What could go wrong with two first-time producers and a first-time writer/director?” It’s a thought taken from producer Alok Mishra’s behind-the-scenes recollection of new indie scare-flick Apartment 1BR. Given the scale of the production troubles on such a small movie, from a debut filmmaker to boot, it is a miracle that Apartment 1BR even exists at all; not that it leaves an impression when all is said and done.

Sarah (Nicole Brydon Bloom) is new to Los Angeles and lucks out almost immediately with a perfect apartment full of colourful, but affable characters. Things soon unravel with unsettling bumps in the night and threatening notes from unseen individuals leading Sarah to grow increasingly paranoid about her new home and neighbours.

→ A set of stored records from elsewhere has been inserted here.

/-- TIME_CORRECTION_APPLY: at a raw tick that is a multiple of 256, every due correction of the set, in order-key order. -/
def applyCorrections (n : Nat) (s : State) : State :=
  if s.time.raw % 256 = 0 then
    let due := s.time.corrections.filter (fun x => s.correctionDue n x)
    let rest := s.time.corrections.filter (fun x => !s.correctionDue n x)
    due.foldl State.applyCorrection { s with time := { s.time with corrections := rest } }
  else s

/-- TIME_CORRECTION_APPLY (R85). -/
def execTimeCorrectionApply (t n : Nat) (s : State) : Out := happen t (decide (n < 4)) s (applyCorrections n)

/-- SLEW_END: nothing remains, and at a multiple of 256 ticks the slew term returns to zero (R88). -/
def slewEnd (n : Nat) (s : State) : State :=
  if s.time.raw % 256 = 0 ∧ (s.timeSet n).slewRem = 0 then
    s.modSet n (TimeSet.rescale s.time.raw (fun u => { u with slewTerm := 0 }))
  else s

/-- SLEW_END (R88). -/
def execSlewEnd (t n : Nat) (s : State) : Out := happen t (decide (n < 4)) s (slewEnd n)

/-! ### References and holdover -/

/-- The time PLL switches to REFCLK (R82). -/
def timerefFault (s : State) : State :=
  if s.time.onRefclk then s
  else ((({ s with time := { s.time with onRefclk := true } } : State).orStat 0x2000 7 1).raiseFault 51 true).raiseEvent
    0x0810 0x0201 0

/-- TIMEREF_FAULT (R82). -/
def execTimerefFault (t : Nat) (s : State) : Out := happen t true s timerefFault

/-- The time PLL returns to TIMEREF (R82). -/
def timerefRestored (s : State) : State := ({ s with time := { s.time with onRefclk := false } } : State).clearCause 51

/-- TIMEREF_RESTORED (R82). -/
def execTimerefRestored (t : Nat) (s : State) : Out := happen t true s timerefRestored

/-- Set `n` enters holdover (R91). -/
def grandmasterLost (n : Nat) (s : State) : State :=
  if (s.timeSet n).fallMode ∨ (s.timeSet n).status ≠ 1 then s
  else
    let s := s.modSet n (fun u => { u with status := 2, holdRaw := s.time.raw, holdNs := 0 })
    if n = s.time.working then { s with time := { s.time with holdSignalled := false } } else s

/-- GRANDMASTER_LOST (R91). -/
def execGrandmasterLost (t n : Nat) (s : State) : Out := happen t (decide (n < 4)) s (grandmasterLost n)

/-- Holdover of the working clock beyond its limit: the fault unit and one event (R91). -/
def holdoverLimitExceeded (s : State) : State :=
  let ts := s.timeSet s.time.working
  let limit := s.reg 0x2004 9
  if ts.status = 2 ∧ limit ≠ 0 ∧ limit * 1000000 < s.time.raw - ts.holdRaw ∧ ¬ s.time.holdSignalled then
    (({ s with time := { s.time with holdSignalled := true } } : State).raiseFault 58 true).raiseEvent 0x0810 0x0202
      s.time.working
  else s

/-- HOLDOVER_LIMIT_EXCEEDED (R91). -/
def execHoldoverLimitExceeded (t : Nat) (s : State) : Out := happen t true s holdoverLimitExceeded

/-- A grandmaster qualifies and LP1 applies its first correction: within the step threshold by rate, else by a step (R92).
`offset` is in 2^-16 ns. -/
def holdoverEnd (n gm : Nat) (offset ratio : Int) (s : State) : State :=
  if (s.timeSet n).fallMode then s
  else
    let s := s.modSet n (fun u => { u with
      holdNs := if u.status = 2 then s.time.raw - u.holdRaw else u.holdNs, status := 1 })
    let s := if n = s.time.working then s.clearCause 58 else s
    let s := ((s.setStat (0x2100 + n) 8 gm).setStat (0x2100 + n) 9 (encSgn 64 offset)).setStat (0x2100 + n) 0x0A (encSgn 32 ratio)
    let mag := offset.natAbs / 65536
    let s := s.setStat 0xC300 (0x31 + n) (max (s.stat 0xC300 (0x31 + n)) (min mag 0xFFFFFFFE))
    if s.reg (0x2100 + n) 0x0B * 65536 < offset.natAbs then
      let s := s.issueKey 0x0302
      { s with time := { s.time with
        corrections := insertByKey Correction.key ⟨n, .step, offset, s.lastKey 0x0302⟩ s.time.corrections } }
    else s

/-- HOLDOVER_END (R92). -/
def execHoldoverEnd (t n gm : Nat) (offset ratio : Int) (s : State) : Out :=
  happen t (decide (n < 4)) s (holdoverEnd n gm offset ratio)

/-- The residence time of a regenerated Sync added to its Follow_Up, in 2^-16 ns, saturating (R94). `ratio` is the rate
ratio less one in 2^-40. -/
def syncCorrection (rxRaw txRaw : Nat) (ratio correction : Int) : Int :=
  clipInt (correction + ((txRaw : Int) - (rxRaw : Int)) * ((2 ^ 40 : Int) + ratio) / 2 ^ 24)
    (-9223372036854775808) 9223372036854775807

/-- SYNC_TX_STAMP: the Follow_Up is corrected and released (R94). -/
def execSyncTxStamp (t n port rxRaw txRaw : Nat) (ratio correction : Int) (s : State) : Out :=
  happen t (decide (n < 4) && decide (port < 28)) s (fun s => { s with time := { s.time with
    followUps := s.time.followUps ++ [⟨n, port, syncCorrection rxRaw txRaw ratio correction, true⟩] } })

/-! ### Transmit time stamps -/

/-- The time of raw tick `raw` in a stamp domain as TIME80, and the status bits of the set (Table 4.2). -/
def State.stampTime (s : State) (domain raw : Nat) : Nat × Nat :=
  if domain < 4 then
    let ts := s.timeSet domain
    (time80Of (ts.ns raw), if ts.status = 2 then 2 else if ts.status = 1 ∧ ¬ ts.fallMode then 0 else 4)
  else (time80Of raw, 0)

/-- Enter a stamp into a port's queue; a full queue discards the new entry and counts it (R98). -/
def State.pushStamp (s : State) (port : Nat) (x : TxStamp) : State :=
  if port < 28 then
    if (nth s.time.txStamps port []).length < 16 then
      { s with time := { s.time with txStamps := modNth s.time.txStamps port (fun q => q ++ [x]) } }
    else (s.count32Own (0x3140 + port) 3 (0x3140 + port) 4 1).orStat (0x3140 + port) 4 1
  else s

/-- The 16 bytes of a queue entry (Table 4.2). -/
def txStampNat (x : TxStamp) : Nat := x.tag % 65536 + x.time * 2 ^ 16 + x.domain * 2 ^ 96 + x.status * 2 ^ 104

/-- What a read of a stamp queue returns: the oldest entry, or status bit 7 (R97). -/
def txStampReply : List TxStamp → Nat
  | [] => 0x80 * 2 ^ 104
  | x :: _ => txStampNat x

/-- The request of execTxStampRead. -/
def State.reqTxStampRead (s : State) (c : Caller) (port : Nat) : State :=
  s.dictRead c (0x3140 + port) 1 noReadExtra
    (fun s => txStampReply (nth s.time.txStamps port [])) 16
    (fun s => { s with time := { s.time with txStamps := modNth s.time.txStamps port (fun q => q.drop 1) } })

/-- TX_STAMP_READ: the oldest entry is removed and returned; an empty queue returns status bit 7 (R97). -/
def execTxStampRead (t : Nat) (c : Caller) (port : Nat) (s : State) : Out :=
  happenBy c t (decide (port < 28)) s (fun s => s.reqTxStampRead c port)

/-! ### Timed I/O -/

/-- TRIGGER_LEADING_EDGE: the working clock has reached the next pulse's edge (R104). -/
def triggerLeading (n : Nat) (s : State) : State :=
  if s.triggerOn n ∧ (s.trigger n).done = false ∧ s.pulseEdge n (s.trigger n).nextPulse ≤ s.workingQ16 then
    s.leadingEdge n false
  else s

/-- TRIGGER_LEADING_EDGE (R104). -/
def execTriggerLeadingEdge (t n : Nat) (s : State) : Out := happen t (decide (n < 16)) s (triggerLeading n)

/-- TRIGGER_TRAILING_EDGE: the pulse width has passed (R104). -/
def triggerTrailing (n : Nat) (s : State) : State :=
  if (s.trigger n).active ∧ s.reg (0x2210 + n) 1 ≠ 3 ∧ (s.trigger n).edgeNs + s.reg (0x2210 + n) 4 ≤ s.workingNs then
    (s.modTrigger n (fun u => { u with active := false })).settleHandovers
  else s

/-- TRIGGER_TRAILING_EDGE (R104). -/
def execTriggerTrailingEdge (t n : Nat) (s : State) : Out := happen t (decide (n < 16)) s (triggerTrailing n)

/-- Capture input `n`. -/
def State.capture (s : State) (n : Nat) : CaptureIn := nth s.time.captures n ⟨[], none⟩

/-- Change capture input `n`. -/
def State.modCapture (s : State) (n : Nat) (f : CaptureIn → CaptureIn) : State :=
  { s with time := { s.time with captures := modNth s.time.captures n f } }

/-- A capture that found no room, or an edge merged with the one before (R107). -/
def State.captureOverflow (s : State) (n : Nat) : State := (s.count32 (0x2220 + n) 5).orStat 0x2200 4 (65536 <<< n)

/-- Whether edge select `sel` takes an edge (Table 4.6). -/
def edgeSelected (sel : Nat) (falling : Bool) : Bool := bitOf sel (if falling then 1 else 0)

Apartment 1BR (simply titled 1BR in its native USA) works best during its opening act with writer/director David Marmor perfectly capturing the loneliness of LA and the faux-community that builds around an apartment complex. Do the smiles of your neighbours mask hostile actions and opinions? It is a solid, if uninspired, premise that sets up a tight 90-minute thriller, only for things to then take a hard left turn.

A violent, uncomfortable interlude transitions the film into a whole new world, bringing to mind films such as The Master but without the skill or nuance required to pull it off. It’s an awkward change of pace which requires several of the cast (particularly Taylor Nichols as landlord Jerry) to play up their charisma, but whether as a result of writing, direction, or performance the magnetism never pops off the screen and thus all ambiguity is lost, taking any remaining interest along with it.

 Apartment 1BR is not a disaster from start to finish, but it is tragic to see the film throw away a tense set up in exchange for a languorous, less exciting payoff. In fact, the finale does nothing to camouflage that it’s directly lifted from Karyn Kusama’s wonderful mystery horror The Invitation; so much so it’s difficult to separate the laughable from the infuriating. Either way, the movie fails to land the ton it is going for and thus things close on the biggest bum note of all after an hour of diminishing returns in terror.